To get there, Erickson suggested three strategies.

One: build more nuclear plants. When the third and fourth units began operating within the past year at Southern Company’s Plant Vogtle in Waynesboro, Georgia, they were the first newly constructed nuclear units in the U.S. in more than 30 years. They’re among 94 currently in operation around the country. However, to achieve America’s goal of net-zero carbon emissions from power plants by 2050, the nation will need to triple the output of nuclear power and add 200 more nuclear reactors.

Erickson is encouraged about nuclear power’s future partially because public opinion has shifted. A 2023 Gallup poll found that support among Americans for nuclear power is at its highest point in more than a decade. Part of her job will be continuing to address misconceptions about the technology and advocating for its increased role in sustainability. 

“We’ve been creating nuclear power for more than 70 years. If all its waste were stored at the same place, it would only cover one football field, 10 feet deep,” Erickson said.

“We need to diversify to meet the nation’s carbon zero goals. And nuclear is a clear path to making it happen.”

Sustainability on a Roll

Tequila Harris’ roll-to-roll manufacturing techniques mean fewer steps and less waste when making renewable materials

Sustainability is a cornerstone of Tequila Harris’ lab, where she works on coating science and technology for clean water applications, renewable materials, and advanced roll-to-roll manufacturing processes.

A key focus is decreasing the number of steps needed to fabricate thin and thick film technologies used in these areas.

“Fewer manufacturing steps translates to less energy and water requirements, making the manufacturing methods more sustainable,” said Harris, professor in the Woodruff School. “When you consider material scalability, fewer steps when fabricating billions of parts can have a significant impact.” 

That relentless focus on eliminating waste is why the mantra in her Highly Advanced Roll-to-Roll iManufacturing Systems (HARRiS) group is “No gaps, no scrap.”

That work received a boost this fall. Harris opened a new modular, pilot scale roll-to-roll facility to advance thin film research and development beyond the lab. The facility is open for a large variety of materials that Harris’ group can use across a plethora of different technologies.

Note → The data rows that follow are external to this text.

/-- A received SHARE (R109). -/
def shareAccept (rx : LineRx) (s : State) : State :=
  match s.trailTakes rx with
  | some ⟨src, dst, .share c d f i e b _ m⟩ =>
    if s.csl.enrolled = true ∧ src = s.csl.leadId ∧ dst = s.ownIdentity then acceptShare c ⟨d, f, i, b, m⟩ e s else s
  | _ => s

/-- R111: the silence timer has reached 200 ms at a tick. The acceptance fell between two ticks, so the tick after it
counts less than 5 ms (log 4). -/
def State.silenceDue (s : State) : Bool :=
  s.following && s.csl.silence.any (fun n => decide (200 < n))

/-- FOLLOWING to LOCAL (R111). -/
def leadSilent (s : State) : State :=
  if s.silenceDue then
    raise (.leadSilent s.csl.leadId s.csl.shareCycle)
      { s with csl := { s.csl with follow := some .inLocal, silence := none } }
  else s

/-- A received ROLL (R126). -/
def rollReceive (rx : LineRx) (s : State) : State :=
  match s.trailTakes rx with
  | some ⟨src, _, .roll l h⟩ =>
    if s.csl.enrolled = false ∧ l ≤ s.ownIdentity ∧ s.ownIdentity ≤ h then
      sendFrame ⟨s.ownIdentity, src, .rollAnswer s.ownIdentity⟩ none s
    else s
  | _ => s

/-- A received ENROL (R127). -/
def enrolReceive (rx : LineRx) (s : State) : State :=
  match s.trailTakes rx with
  | some ⟨src, dst, .enrol⟩ =>
    if dst = s.ownIdentity then
      let ack : ConsistFrame := ⟨s.ownIdentity, src, .enrolAck⟩
      if s.csl.enrolled = false then
        sendFrame ack none
          { s with csl := { s.csl with enrolled := true, leadId := src, follow := some .waiting, silence := none } }
      else if s.csl.leadId = src then sendFrame ack none s
      else s
    else s
  | _ => s

/-- A trail's enrolment is gone (R103, R128): flag, lead, silence timer, follow inputs, the last SHARE's flag. -/
def unenrol (follow : Option Follow) (s : State) : State :=
  { s with
    csl := { s.csl with enrolled := false, leadId := 0, follow := follow, silence := none }
    ble := { s.ble with follow := none }
    es := { s.es with shareFlag := none } }

/-- A received RELEASE (R128). -/
def releaseReceive (rx : LineRx) (s : State) : State :=
  match s.trailTakes rx with
  | some ⟨src, dst, .release⟩ =>
    if s.csl.enrolled = true ∧ src = s.csl.leadId ∧ (dst = s.ownIdentity ∨ dst = Config.allUnits) then
      unenrol (some .waiting) s
    else s
  | _ => s

/-! ## Roles (R101 to R103, R129) -/

/-- The test of R101. -/
def State.mayChange (s : State) : Bool := s.ble.blend == .released || s.ble.blend == .failsafe || s.stationary

/-- The RELEASE frames owed after leaving the lead role: those that earlier leavings still owe, then one to all units where
the lead is not in CONFLICT (R102). Those of ROSTER_RELEASE fall away, since after the role only R102's are sent (R98;
log 22). -/
def owedOnLeaving (own : Nat) (conflict : Bool) (owed : List OwedRelease) : List OwedRelease :=
  owed.filter (fun o => o.leaving) ++ if conflict then [] else [⟨own, Config.allUnits, true⟩]

/-- Steps 1 to 4 of R102. -/
def leaveLead (s : State) : State :=
  let s := endRollCall .complete s
  let s := { s with
    csl := { s.csl with
      line := s.csl.line.abandonWindow
      releases := owedOnLeaving s.ownIdentity s.csl.conflict s.csl.releases
      roster := []
      conflict := false
      cycleTicks := 0
      todo := []
      openings := 0 }
    ble := { s.ble with offered := none } }
  esDrop (fun _ => true) s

“Using our new modular, pilot scale roll-to-roll manufacturing facility, we can analyze film fabrication at speeds a thousand times faster than what has been realized at the laboratory scale,” Harris said. “Instead of creating material at one-tenth or three-tenths of a meter per minute, we process materials at coating speeds up to 200 meters per minute, using flexo, gravure, or inkjet printing in addition to slot die coating at the pilot scale.”

The HARRiS lab works with academic, government, and industrial users, all with the goal of building an ecosystem around scalable manufacturing for a broad collection of materials. On campus, Harris works with Sankar Nair in the School of Chemical and Biomolecular Engineering (ChBE) on new membrane materials for papermaking. With ChBE’s Carson Meredith and Meisha Shofner in MSE, Harris’ lab is collaborating on renewable food packaging. She is planning for a future partnership with McDowell on his battery technologies. 

Her focus on improving products and materials comes, in part, Harris said, from a childhood where she was exposed to a combination of a small farm-to-table lifestyle and industrial factories in neighboring towns where many people in her community worked. 

“I preferred improving and making products to farming,” she said. “In graduate school, I studied manufacturing and design of machine tools. When I began my career at Georgia Tech, my focus shifted from solely coating technology to the integration of coating science. This has led to the design and implementation of innovative manufacturing approaches with an understanding of the entire coating process and the quality and performance of the resulting materials.”